Psychology, then, had worked itself to a breakdown by accepting the ‘sensationalistic’ analysis offered by Hume, and dragged philosophy with it. Yet the escape was as easy as the egg of Columbus to the insight of genius. William James had merely to invert the problem. Instead of assuming with Hume that because some experiences seemed to attest the presence of distinct objects, all connections were illusory and all experience must ultimately consist of psychical atoms, James had merely to maintain that this separation was secondary and artificial, and that experience was initially a continuum. Once this is pointed out, the fact is obvious. The stream of experience no doubt contains what it is afterwards possible to single out as ‘sensations,’ but it presents them also as connected by ‘relations.’ Moreover, the ‘sensations’ or ‘qualities’ and their ‘relations’ exhibit the immediate indiscerptible unity of a fluid rather than a succession of flashes. Temporal and spatial relations with all the connections they sustain are perceived just as directly as what we come to distinguish as the ‘things’ in them. ‘Consciousness,’ James insists, ’does not appear to itself chopped up in bits,’ and ’we ought to say a feeling of and, a feeling of if, a feeling of but, and a feeling of by, quite as readily as we say a feeling of blue or a feeling of cold. All things in experience naturally ‘compenetrate,’ to use a phrase of Bergson’s; they are distinct and they are united at the same time.
The great crux in Hume is thus seen to be illusory.

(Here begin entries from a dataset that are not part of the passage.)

/-- RELEASE: for an entry not RESERVED it passes, with a notice to the Ring Writer if the entry is PENDING; for a RESERVED
one it is withheld, counted and captured. The ring does not change before the notice is delivered. An entry abandoned
away from the oldest pending index is void: PENDING and released. A release of the oldest pending entry frees it when
no other is released, and in a sound ring frees with it the run of released entries that follows, up to the first that is
not released; one of a later entry is kept until its turn, and one of an entry that is not PENDING changes nothing. -/
def Obligations.ReleasePassesAndFreesInOrder : Prop :=
  (∀ (r : RingId) (e : Fin 64) (id : TransferId) (a : Addr) (s : State), s.takesNow = true →
      e.val < (s.ringSettings r).length → s.plan.windowAddr (.gather r) (32 * e.val) = some a →
      s.sees a (.marker r e.val) = true →
      ((s.ring r).cond e.val = .pending →
        exec (.release r e id) s = .next (s.withEntry (triggerEntry id a 0 [.release r e.val])))
      ∧ ((s.ring r).cond e.val = .free → exec (.release r e id) s = .next (s.withEntry (triggerEntry id a 0 [])))
      ∧ ((s.ring r).cond e.val = .reserved → exec (.release r e id) s = .next (State.withEntry
          { s with
            status := StatusUnit.raise { s.status with withheld := satInc s.status.withheld, lastWithheld := a }
              s.plan.attentionMask s.plan.lineMode .withheld }
          ⟨id, true, a, 1, [.withhold], [], [], []⟩)))
  ∧ (∀ (g : Ring) (i : Nat),
        (i ≠ g.oldest → g.abandon i =
          { g with
            conds := g.conds.set i .pending
            reserved := g.reserved - 1
            pending := g.pending + 1
            released := insertIndex i g.released })
        ∧ (g.cond i = .pending → i = g.oldest → g.released = [] → g.release i =
            { g with
              conds := g.conds.set i .free
              pending := g.pending - 1
              oldest := if i + 1 < g.length then i + 1 else 0 })
        ∧ (g.cond i = .pending → i ≠ g.oldest → g.release i = { g with released := insertIndex i g.released })
        ∧ (g.cond i ≠ .pending → g.release i = g))
  ∧ (∀ (g : Ring) (n : Nat), g.sound = true → g.cond g.oldest = .pending → n < g.length →
        (∀ k < n, g.place (1 + k) ∈ g.released) → g.place (1 + n) ∉ g.released →
        let freed (j : Nat) : Prop := ∃ k ≤ n, j = g.place k
        let g' := g.release g.oldest
        g'.oldest = g.place (1 + n) ∧ g'.pending + (n + 1) = g.pending ∧ g'.head = g.head ∧ g'.reserved = g.reserved
          ∧ g'.length = g.length ∧ g'.overflows = g.overflows
          ∧ (∀ j, (freed j → g'.cond j = .free) ∧ (¬ freed j → g'.cond j = g.cond j))
          ∧ (∀ j, j ∈ g'.released ↔ j ∈ g.released ∧ ¬ freed j))

/-- The rings stay sound (R94 to R96) at every step: counts, head and oldest pending index agree with the entries, released
entries are PENDING and none of them the oldest, and each reserved entry is held by exactly one message on its way. -/
def Obligations.RingsSoundKept : Prop :=
  ∀ s t : State, s.ringsSound = true → step s = .next t → t.ringsSound = true

/-! ### Polled values -/

/-- LATENT_FETCH: of the entries whose words it covers, every ASK entry that neither waits nor is queued, on a link not in
SETUP, is QUEUED with its value as it was; every other entry is as it was. A read of ECHO words alone leaves the drive
channels, the rings, the plan and the Status Unit alone, and on each link the entries newly QUEUED join the poll request queue
in rising order; a poll sender without an ASK takes the head and offers its ASK in the send queue. -/
def Obligations.LatentFetchQueuesCovered : Prop :=
  ∀ (w : Fin 256) (n : Nat) (id : TransferId) (x : Transfer) (s : State), 1 ≤ n → n ≤ 16 → s.takesNow = true →
    readTransfer s.plan (.echo .active) w.val n id = some x →
    ∃ t, exec (.latentFetch w n id) s = .next t
      ∧ (∀ p : PollId,
          ((∃ v, WordRef.echo .active p v ∈ s.refsOf x) → (s.pollMayQueue p).isSome = true →
            t.pollEntry p = { s.pollEntry p with state := .queued })
          ∧ (((∀ v, WordRef.echo .active p v ∉ s.refsOf x) ∨ s.pollMayQueue p = none) → t.pollEntry p = s.pollEntry p))
      ∧ ((∀ r ∈ s.refsOf x, ∃ v p k, r = .echo v p k) →
          sameDrive s t ∧ sameReceive s t ∧ samePlan s t ∧ t.status = s.status
            ∧ ∀ l : LinkId, s.offersPolls t l ((List.finRange 32).filter fun p =>
                s.pollMayQueue p = some l ∧ ∃ v : Fin 8, WordRef.echo .active p v.val ∈ s.refsOf x))

/-- The timers of a poll entry. AUTO_EXPIRY starts its next period and queues the entry where it may be: it joins its link's poll
request queue, and a poll sender without an ASK takes the head and offers its ASK in the send queue; where it may not, nothing
else changes. REPLY_TIMEOUT makes it LATE with cause POLL_LATE and leaves all else. One not due changes nothing (log 2). -/
def Obligations.PollTimersExpire : Prop :=
  ∀ (p : PollId) (s : State), s.running = true →
    (due s.now (s.pollEntry p).autoTimer = true → ∃ t, exec (.autoExpiry p) s = .next t
      ∧ (t.pollEntry p).autoTimer = (s.pollEntry p).autoTimer.map (fun e => later e (s.autoInterval p))
      ∧ (t.pollEntry p).state = (if (s.pollMayQueue p).isSome then .queued else (s.pollEntry p).state)
      ∧ (t.pollEntry p).value = (s.pollEntry p).value ∧ (∀ q, q ≠ p → t.pollEntry q = s.pollEntry q)
      ∧ sameDrive s t ∧ sameReceive s t ∧ samePlan s t ∧ t.path = s.path ∧ t.status = s.status
      ∧ (∀ l, s.pollMayQueue p = some l → s.offersPolls t l [p] ∧ otherLinksSame s t l)
      ∧ (s.pollMayQueue p = none → sameLinks s t ∧ t.poll.queues = s.poll.queues))
    ∧ (due s.now (s.pollEntry p).replyTimer = true → exec (.replyTimeout p) s = .next
        { s with
          poll := { s.poll with entries := update s.poll.entries p fun e => { e with state := .late, replyTimer := none } }
          status := s.status.raise s.plan.attentionMask s.plan.lineMode .pollLate })
    ∧ (due s.now (s.pollEntry p).autoTimer = false → exec (.autoExpiry p) s = .next s)
    ∧ (due s.now (s.pollEntry p).replyTimer = false → exec (.replyTimeout p) s = .next s)
    ∧ (due s.now (s.pollEntry p).staleTimer = false → exec (.stalenessExpiry p) s = .next s)

/-- STALENESS_EXPIRY: the entry's stale flag is set and its timer stops; every guard is judged afresh, a channel moving in a
direction with a guard now unmet stops with reason INTERLOCK for its stop dwell and raises STOPPED, and any other is as
it was. -/
def Obligations.StaleValueStopsUnguarded : Prop :=
  ∀ (p : PollId) (s : State), s.running = true → due s.now (s.pollEntry p).staleTimer = true →
    let u := s.modPoll p fun e => { e with stale := true, staleTimer := none }
    ∃ t, exec (.stalenessExpiry p) s = .next t
      ∧ t.poll = u.poll ∧ t.guards = u.guardResults ∧ t.path = s.path ∧ sameLinks s t ∧ sameReceive s t ∧ samePlan s t
      ∧ ∀ c : ChanId,
        (u.unguarded c = true → (t.chan c).state = .stopping ∧ (t.chan c).motion = none ∧ (t.chan c).duty = 0
          ∧ (t.chan c).stopReason = .interlock ∧ (t.chan c).dwellEnd = some (later s.now (s.stopDwell c))
          ∧ t.caused .stopped = true)
        ∧ (u.unguarded c = false → t.chan c = s.chan c ∧ t.prot c = s.prot c)

/-! ### The drive channels -/

/-- A refused command is recorded with its reason, code, source and stamp, and changes nothing else of any channel. A zone
command: its block is withheld whole with code DENIED, counted and captured at its first word, and not counted in the
channel's counter. One beat of a command block alone presents no command: BAD_WRITE with code 0, withheld likewise. A deck
command: counted in the channel's REFUSED counter and nothing withheld; one shorter than 6 bytes is refused RANGE with its
byte 0, or 0 if it has none, as its code. -/
def Obligations.RefusedCommandIsRecorded : Prop :=
  (∀ (k : CmdCode) (c : ChanId) (id : TransferId) (f : CommandFields) (r : RefuseReason) (s : State),
      s.takesBlock c k id f = true → s.judge c .zone (zoneFields k f) = some r →
      ∃ x, commandTransfer s.plan c k.code id f = some x ∧ (withheldEntry x).code = .denied
        ∧ exec (blockInstr k c id f) s = .next (State.withEntry
          { s with
            chans := update s.chans c fun ch => { ch with lastRefusal := ⟨r, k.code, .zone, s.status.stamp⟩ }
            status := StatusUnit.raise { s.status with withheld := satInc s.status.withheld, lastWithheld := x.start }
              s.plan.attentionMask s.plan.lineMode .withheld }
          (withheldEntry x)))
  ∧ (∀ (x : Transfer) (b : WriteBeat) (c : ChanId) (w : Nat) (s : State), x.wf = true → x.op = .write [b] →
        b.enables ≠ 0 → s.takesNow = true → s.refsOf x = [.command c w] →
        exec (.upstreamTransferTaken x) s = .next (State.withEntry
          { s with
            chans := update s.chans c fun ch => { ch with lastRefusal := ⟨.badWrite, 0, .zone, s.status.stamp⟩ }
            status := StatusUnit.raise { s.status with withheld := satInc s.status.withheld, lastWithheld := x.start }
              s.plan.attentionMask s.plan.lineMode .withheld }
          (withheldEntry x)))
  ∧ (∀ (c : ChanId) (src : CmdSource) (d : DriveCommand) (r : RefuseReason) (s : State),
        (src = .deck0 ∨ src = .deck1) → s.judge c src d = some r →
        s.command c src d = s.modChan c fun ch =>
          { ch with lastRefusal := ⟨r, d.code, src, s.status.stamp⟩, refused := satInc ch.refused })
  ∧ (∀ (c : ChanId) (l : LinkId) (m : Message) (s : State), m.length < 6 →
        s.deckCommand c l m = s.modChan c fun ch =>
          { ch with
            lastRefusal := ⟨.range, if 0 < m.length then m.payload.headD 0 else 0, if l = 0 then .deck0 else .deck1,
              s.status.stamp⟩
            refused := satInc ch.refused })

Immediate experience does not require ‘synthesis’: it calls for ‘analysis.’ It is not a jigsaw puzzle, to be pieced together without glue: it is a confused whole which has to be divided and set in order for clear thinking. Hume’s mistake was to have started from experience as partly analysed by common sense, and not from the flux as given. His ‘sensations’ were the qualities already analysed out of the flux; he took these selections for the whole and neglected the other less obvious features in it—viz., the relations which floated them.
Thus the puzzle ‘How do “relations” relate?’ received its solution in this new account of experience. Philosophers are puzzled by this question because they confuse percepts with concepts. Percepts are given in relation; but concepts, being ideal dissections of the perceptual flux, are discontinuous terms which have to be related by an act of thought, because they were made for this very purpose of distinction. Thus the eye sees cats sitting upon walls, as parts of a rural landscape, and without the sharp distinctions which exist between the concepts ‘cat,’ ‘upon,’ ‘wall.’ These ideas were meant to disconnect ‘the cat’ in thought from the site it sat upon. Thought, then, has made the ‘atomism’ it professed to find. It has only to unmake it, and to allow the distinctions it held apart to merge again into the stream of change.